Reputation: 59
I was hoping to get some advice on a GLM with Poisson family.
I have a data set with the number of bites taken by each individual over a period of time. As the individuals observed were feeding for different periods of time, when I calculated the bite rate for each individual as bites/minute, I have ended up with non-integer numbers. Now, based on what I have read so far, I should still be able to do a GLM with a Poisson family. However, I am encountering errors and I think this may be because R is not liking the fact I'm using non-integers. Does anyone have any advice?
Example <- structure(list(Species = c("Fish1", "Fish2", "Fish3", "Fish4",
"Fish5", "Fish6", "Fish7", "Fish1", "Fish2", "Fish3", "Fish4",
"Fish5", "Fish6", "Fish7", "Fish1", "Fish2", "Fish3", "Fish4",
"Fish5", "Fish6", "Fish7"), Site = c(1, 1, 1, 1, 1, 1, 1, 2,
2, 2, 2, 2, 2, 3, 3, 3, 3, 3, 3, 3, 3), Bite_Rate = c(3.5, 7.5,
0, 0, 2.45, 5.5, 6.5, 6.5, 7.5, 8.03, 32.1, 15.6, 18.2, 19.1,
20.5, 20.5, 3.5, 5.7, 6.7, 23.2, 0)), class = c("spec_tbl_df",
"tbl_df", "tbl", "data.frame"), row.names = c(NA, -21L), spec = structure(list(
cols = list(Species = structure(list(), class = c("collector_character",
"collector")), Site = structure(list(), class = c("collector_double",
"collector")), Bite_Rate = structure(list(), class = c("collector_double",
"collector"))), default = structure(list(), class = c("collector_guess",
"collector")), skip = 1), class = "col_spec"))
str(Example) # check structure
Example$Species<-as.factor(Example$Species) # set species as a factor
str(Example) # check structure
glm<-glm(Species~Bite_Rate, data=Example, family = poisson) # create the GLM
The error message when I run the GLM is:
Error in if (any(y < 0)) stop("negative values not allowed for the 'Poisson' family") :
missing value where TRUE/FALSE needed
In addition: Warning message:
In Ops.factor(y, 0) : ‘<’ not meaningful for factors
I don't actually have any negative values which is what throws me off a little bit. Any advice would be much appreciated!

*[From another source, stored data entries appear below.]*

-- ==== Sys2Proof/Safety.lean ====
section
/-! DEFINITION. The terms claims are stated in: what a safe state and an ended run are, the invariant, the parts of the
state an instruction leaves alone, and the spec's own tables of who reads and writes what. -/

namespace Sys2Proof.Machine

/-! ## Safe states and ended runs -/

/-- Nothing has gone wrong so far: no fatal fault and no Invalid word (93_implementation_defined.md U1). -/
def State.Safe (s : State) : Prop := s.fault = none ∧ s.inv = false

/-- A run has ended well: safe, executing, and the word at `pc` is a jump to itself (70_reset_and_hazards.md rule R224). -/
def State.EndedWell (s : State) : Prop :=
  s.Safe ∧ s.mode = .executing ∧ decode (s.mem.readWord s.pc) = .instr (.jp s.pc)

/-! ## The invariant -/

/-- What holds after reset and after every event (10_state.md rule R39 and its neighbours): memory in canonical form, the
model's own (log entry 5); bits 15:12 of the index register zero (R24, log entry 7); LoadingROM never seen at an event
boundary (R31, D20, log entry 18); and a halted core in the mode its fault was raised in, Executing for an instruction or
Initializing for a Load (60_exceptions.md rules R196, R197, D17). The ranges of every other field are its type. -/
structure State.Inv (s : State) : Prop where
  memCanonical : s.mem.wf = true
  indexIsAddress : s.i.toNat < 4096
  notLoading : s.mode ≠ .loadingROM
  haltedMode : s.fault ≠ none → s.mode = .initializing ∨ s.mode = .executing

/-! ## Frames -/

/-- The parts a state falls into; every field of State belongs to one. -/
inductive Part where
  | regs | index | stack | delay | sound | keyboard | mode | ir | wait | resume | fault | invalid
  | memory | font | display | inbox | draws
deriving DecidableEq, Repr

/-- One part is the same in two states, said through the model's own reads: every register, every byte, every row. -/
def SamePart (s t : State) : Part → Prop
  | .regs => ∀ r, t.reg r = s.reg r
  | .index => t.i = s.i
  | .stack => t.sp = s.sp ∧ ∀ k, t.entry k = s.entry k
  | .delay => t.dt = s.dt
  | .sound => t.st = s.st
  | .keyboard => t.kbd = s.kbd
  | .mode => t.mode = s.mode
  | .ir => t.ir = s.ir
  | .wait => t.waitPending = s.waitPending ∧ t.waitReg = s.waitReg
  | .resume => t.resumeMode = s.resumeMode
  | .fault => t.fault = s.fault ∧ t.faultAddr = s.faultAddr
  | .invalid => t.inv = s.inv ∧ t.invWord = s.invWord ∧ t.invAddr = s.invAddr
  | .memory => ∀ a, t.mem.read a = s.mem.read a
  | .font => t.mem.font = s.mem.font
  | .display => ∀ r, t.row r = s.row r
  | .inbox => t.inbox = s.inbox
  | .draws => t.draws = s.draws

/-- Every part but the named ones is the same. -/
def KeepsAllBut (changed : List Part) (s t : State) : Prop := ∀ p, p ∉ changed → SamePart s t p

/-- The program counter became `a` and the stack is otherwise the same (10_state.md rules R25, R26). -/
structure PcMoves (s t : State) (a : Addr) : Prop where
  sp : t.sp = s.sp
  pc : t.pc = a
  others : ∀ k, k ≠ s.sp → t.entry k = s.entry k

/-- One register took a byte, with the ordinary advance and nothing else (40_engine_cycle.md rule R96). -/
structure WritesReg (s t : State) (x : Reg) (b : Byte) : Prop where
  reg : ∀ r, t.reg r = if r = x then b else s.reg r
  pc : PcMoves s t (s.pc + 2#12)
  frame : KeepsAllBut [.regs, .stack] s t

/-- The index register took an address, with the ordinary advance and nothing else. -/
structure WritesIndex (s t : State) (a : Addr) : Prop where
  index : t.index = a
  pc : PcMoves s t (s.pc + 2#12)
  frame : KeepsAllBut [.index, .stack] s t

/-- Only the program counter moved: by four when `taken`, else by two (40_engine_cycle.md rule R96). -/
structure Skips (s t : State) (taken : Prop) : Prop where
  whenTaken : taken → PcMoves s t (s.pc + 4#12)
  whenNot : ¬ taken → PcMoves s t (s.pc + 2#12)
  frame : KeepsAllBut [.stack] s t

/-! ## Pixels -/

/-- The pixel that a sprite of `n` rows at `a`, drawn at (px, py), puts at column c, row r: pixel i of row j, where c lies
i columns right of px and r lies j rows below py, both wrapping (44_draw.md rules R165, R167, R168). -/
def spritePixel (m : Memory) (a : Addr) (n : Nat) (px py : Byte) (c : Fin 64) (r : Fin 32) : Bool :=
  let i := (c.val + 256 - px.toNat) % 64
  let j := (r.val + 256 - py.toNat) % 32
  decide (i < 8) && decide (j < n) && (m.read (a + BitVec.ofNat 12 j)).getLsbD (7 - i)

/-! ## The spec's tables over all instructions -/

/-- The registers an instruction may write (10_state.md rule R22). LD Vx, K writes its register when the wait ends, not
in its own cycle. -/
def writesReg (r : Reg) : Instr → Prop
  | .ldB x _ | .addB x _ | .ldR x _ | .orR x _ | .andR x _ | .xorR x _ | .rnd x _ | .ldVDt x => r = x
  | .addR x _ | .sub x _ | .shr x _ | .subn x _ | .shl x _ => r = x ∨ r = regVF
  | .drw _ _ _ => r = regVF
  | .ldRegs x => r ≤ x
  | .cls | .ret | .sys _ | .jp _ | .call _ | .seB _ _ | .sneB _ _ | .seR _ _ | .sneR _ _ | .ldI _ | .jpV0 _ | .skp _
  | .sknp _ | .ldK _ | .ldDt _ | .ldSt _ | .addI _ | .ldF _ | .ldBcd _ | .stRegs _ => False

/-- The registers an instruction reads (10_state.md rule R22). -/
def readsReg (r : Reg) : Instr → Prop
  | .addB x _ | .shr x _ | .shl x _ | .seB x _ | .sneB x _ | .skp x | .sknp x | .ldDt x | .ldSt x | .addI x | .ldF x
  | .ldBcd x => r = x
  | .ldR _ y => r = y
  | .orR x y | .andR x y | .xorR x y | .addR x y | .sub x y | .subn x y | .seR x y | .sneR x y | .drw x y _ =>
    r = x ∨ r = y
  | .jpV0 _ => r = 0
  | .stRegs x => r ≤ x
  | .cls | .ret | .sys _ | .jp _ | .call _ | .ldB _ _ | .rnd _ _ | .ldI _ | .ldVDt _ | .ldK _ | .ldRegs _ => False

/-- The parts an instruction may write: the program counter always, and what its rule names (41_register_alu.md,
42_memory_index.md, 43_control_transfer.md, 44_draw.md, 45_timers_keyboard.md, 60_exceptions.md rule R195); within the
registers `writesReg` says which. -/
def partsWritten : Instr → List Part
  | .ret | .call _ => [.stack, .fault]
  | .sys _ | .jp _ | .jpV0 _ | .seB _ _ | .sneB _ _ | .seR _ _ | .sneR _ _ | .skp _ | .sknp _ => [.stack]
  | .ldB _ _ | .addB _ _ | .ldR _ _ | .orR _ _ | .andR _ _ | .xorR _ _ | .addR _ _ | .sub _ _ | .shr _ _ | .subn _ _
  | .shl _ _ | .ldVDt _ => [.stack, .regs]
  | .rnd _ _ => [.stack, .regs, .draws]
  | .ldI _ | .addI _ | .ldF _ => [.stack, .index]
  | .ldBcd _ => [.stack, .memory]
  | .stRegs _ => [.stack, .memory, .index, .fault]
  | .ldRegs _ => [.stack, .regs, .index, .fault]
  | .cls => [.stack, .display]
  | .drw _ _ _ => [.stack, .regs, .display, .fault]
  | .ldDt _ => [.stack, .delay]
  | .ldSt _ => [.stack, .sound]
  | .ldK _ => [.stack, .wait, .mode]

/-- Which instruction may raise which fatal fault, and when (60_exceptions.md rules R191 to R193, R195). -/
def raises (s : State) : Instr → FatalFault → Prop
  | .ret, .stackUnderflow => s.sp = 0
  | .call _, .stackOverflow => s.sp = 15
  | .drw _ _ n, .outOfBounds => s.index.toNat + n.toNat > 4096
  | .stRegs x, .outOfBounds => s.index.toNat + x.val + 1 > 4096
  | .ldRegs x, .outOfBounds => s.index.toNat + x.val + 1 > 4096
  | _, _ => False

/-- The mode that the transition table gives after the step's event (40_engine_cycle.md rule R103). -/
def tableMode (s : State) : Mode :=
  match s.nextEvent with
  | .reset => .initializing
  | .pause =>
    if s.fault = none ∧ (s.mode = .initializing ∨ s.mode = .executing ∨ s.mode = .waitingForKey) then .paused
    else s.mode
  | .resume => if s.mode = .paused then s.resumeMode.toMode else s.mode
  | .cycle =>
    if s.fault ≠ none then s.mode
    else if s.mode = .initializing ∨ s.mode = .executing then
      if ∃ x, decode (s.mem.readWord s.pc) = .instr (.ldK x) then .waitingForKey else .executing
    else if s.mode = .waitingForKey ∧ s.kbd ≠ none then .executing
    else s.mode
  | .load _ | .pressKey _ | .releaseKeys | .readFramebuffer | .readStatus => s.mode

end Sys2Proof.Machine
end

EDIT: Based on the comments, I have updated my example data so that it has counts of bites and the time of observation in seconds
Example <- structure(list(Species = structure(c(1L, 2L, 3L, 4L, 5L, 6L,
7L, 1L, 2L, 3L, 4L, 5L, 6L, 7L, 1L, 2L, 3L, 4L, 5L, 6L, 7L), .Label = c("Fish1",
"Fish2", "Fish3", "Fish4", "Fish5", "Fish6", "Fish7"), class = "factor"),
Site = c(1, 1, 1, 1, 1, 1, 1, 2, 2, 2, 2, 2, 2, 3, 3, 3,
3, 3, 3, 3, 3), Bites = c(0, 10, 18, 17, 6, 0, 1, 0, 19,
12, 7, 3, 5, 1, 5, 0, 10, 18, 17, 7, 25), Observed_Seconds = c(50,
33, 47, 20, 17, 10, 14, 21, 48, 10, 50, 33, 47, 20, 17, 10,
14, 21, 48, 10, 90)), row.names = c(NA, -21L), spec = structure(list(
cols = list(Species = structure(list(), class = c("collector_character",
"collector")), Site = structure(list(), class = c("collector_double",
"collector")), Bites = structure(list(), class = c("collector_double",
"collector")), Observed_Seconds = structure(list(), class = c("collector_double",
"collector"))), default = structure(list(), class = c("collector_guess",
"collector")), skip = 1), class = "col_spec"), class = c("spec_tbl_df",
"tbl_df", "tbl", "data.frame"))
Thank you!
Upvotes: 1
Views: 2424
Reputation: 46888
You need to get the seconds (denominator) with which you normalized, and the actual bites (counts).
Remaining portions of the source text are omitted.